The Defiant Ones establishes Stanley Kramer as the voice of liberal Hollywood, and his aesthetic signature as a slightly disingenuous 'topicality'; an ability to appear ahead of his time while remaining just behind it. As a result, it's difficult to decide whether the film's premise - two escaped convicts, one black (Sidney Poitier), one white (Tony Curtis), chained together and attempting to elude an ever-expanding search party - is visionary or regressive, an explication of the ultimately comforting, symbiotic proximity threatened by desegregation, or a reassurance that the civil rights movement can be satisfied simply by extending the most basic provisions of humanity to African-Americans. In the same way, Poitier's role as Kramer's mouthpiece brings him uncomfortably close to noble savagery, culminating with his final self-sacrifice - which, despite being anticipated by Curtis', is far more iconographic and dehumanising - as if to confirm suspicions of the tribal atavism lurking beneath ostensibly nonviolent protest.
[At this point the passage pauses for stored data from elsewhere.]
-- ==== Sys2Proof/Laws/Memory.lean ====
section
/-!
SUPPORT. Laws of memory: every operation keeps the canonical form, a read after a write gives what was written, and bytes
outside a write stay as they were.
-/

namespace Sys2Proof.Machine.Memory

theorem wf_empty : wf [] = true := rfl

theorem wf_setByte (m : Tab Byte) (a : Nat) (b : Byte) (h : wf m = true) : wf (setByte m a b) = true :=
  Tab.wf_set _ _ _ _ h

theorem wf_write (n : Nat) : ∀ (m : Tab Byte) (a v : Nat), wf m = true → wf (write m a n v) = true := by
  induction n with
  | zero => exact fun _ _ _ h => h
  | succ n ih => exact fun m a v h => ih _ _ _ (wf_setByte m a _ h)

theorem wf_copy (src : Tab Byte) (n : Nat) : ∀ (a : Nat) (dst : Tab Byte) (b : Nat), wf dst = true → wf (copy src a dst b n) = true := by
  induction n with
  | zero => exact fun _ _ _ h => h
  | succ n ih => exact fun a dst b h => ih _ _ _ (wf_setByte dst b _ h)

theorem wf_writeList (vs : List Nat) : ∀ (m : Tab Byte) (a : Nat), wf m = true → wf (writeList m a vs) = true := by
  induction vs with
  | nil => exact fun _ _ h => h
  | cons v vs ih => exact fun m a h => ih _ _ (wf_setByte m a _ h)

@[simp] theorem byte_setByte_same (m : Tab Byte) (a : Nat) (b : Byte) : byte (setByte m a b) a = b :=
  Tab.get_set_same _ _ _ _

theorem byte_setByte_other (m : Tab Byte) (a c : Nat) (b : Byte) (h : c ≠ a) : byte (setByte m a b) c = byte m c :=
  Tab.get_set_other _ _ _ _ _ _ h

/-- Bytes outside a write stay as they were. -/
theorem byte_write_outside (n : Nat) : ∀ (m : Tab Byte) (a v c : Nat), c < a ∨ a + n ≤ c →
    byte (write m a n v) c = byte m c := by
  induction n with
  | zero => exact fun _ _ _ _ _ => rfl
  | succ n ih =>
    intro m a v c h
    show byte (write (setByte m a _) (a + 1) n (v / 256)) c = _
    rw [ih _ _ _ _ (by omega), byte_setByte_other _ _ _ _ (by omega)]

/-- Each byte of a write. -/
theorem byte_write_inside (n : Nat) : ∀ (m : Tab Byte) (a v i : Nat), i < n →
    byte (write m a n v) (a + i) = BitVec.ofNat 8 (v / 256 ^ i) := by
  induction n with
  | zero => intro _ _ _ _ h; omega
  | succ n ih =>
    intro m a v i h
    show byte (write (setByte m a _) (a + 1) n (v / 256)) (a + i) = _
    cases i with
    | zero => rw [byte_write_outside _ _ _ _ _ (by omega)]; simp
    | succ i =>
      have : a + (i + 1) = a + 1 + i := by omega
      rw [this, ih _ _ _ _ (by omega), Nat.div_div_eq_div_mul, pow_succ, Nat.mul_comm]

theorem read_congr (m m' : Tab Byte) (n : Nat) : ∀ a, (∀ i, i < n → byte m (a + i) = byte m' (a + i)) →
    read m a n = read m' a n := by
  induction n with
  | zero => exact fun _ _ => rfl
  | succ n ih =>
    intro a h
    have h0 := h 0 (by omega)
    simp only [Nat.add_zero] at h0
    show (byte m a).toNat + 256 * read m (a + 1) n = _
    rw [h0, ih (a + 1) (fun i hi => by have := h (i + 1) (by omega); rwa [show a + 1 + i = a + (i + 1) by omega])]
    rfl

/-- A read of the bytes just written. -/
theorem read_write_same (n : Nat) : ∀ (m : Tab Byte) (a v : Nat), read (write m a n v) a n = v % 256 ^ n := by
  induction n with
  | zero => intro m a v; simp [read, Nat.mod_one]
  | succ n ih =>
    intro m a v
    show (byte (write (setByte m a _) (a + 1) n (v / 256)) a).toNat + 256 * read (write (setByte m a _) (a + 1) n (v / 256)) (a + 1) n = _
    rw [ih, byte_write_outside _ _ _ _ _ (by omega), byte_setByte_same, pow_succ, Nat.mul_comm (256 ^ n) 256,
      Nat.mod_mul]
    simp

/-- A read of bytes outside a write. -/
theorem read_write_outside (m : Tab Byte) (a n v b k : Nat) (h : b + k ≤ a ∨ a + n ≤ b) :
    read (write m a n v) b k = read m b k :=
  read_congr _ _ _ _ (fun i hi => byte_write_outside n m a v (b + i) (by omega))

theorem read_lt (m : Tab Byte) (n : Nat) : ∀ a, read m a n < 256 ^ n := by
  induction n with
  | zero => intro a; simp [read]
  | succ n ih =>
    intro a
    have h1 := (byte m a).isLt
    have h2 := ih (a + 1)
    show (byte m a).toNat + 256 * read m (a + 1) n < _
    rw [pow_succ]
    omega

end Sys2Proof.Machine.Memory
end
Combined with the discursive script, which imbues every utterance with a self-congratulatory, theatrical 'significance', this ensures that the strongest moments tend to be those that are free of dialogue - whether in the form of the extended, silent sequences in which Poitier and Curtis balletically negotiate the parameters enforced by the chain - in both its real and imaginary incarnations - or, most memorably, Kramer's elaboration of the carnivalesque search party, whose jazzy, Afro-Cuban score (the only music in the diegesis, with the exception of Poitier's unbearable spirituals, which open and close the narrative) exoticises everything that they are pursuing, collapsing the searchers into an unsettling surrogate for the credulous, apolitical spectator. 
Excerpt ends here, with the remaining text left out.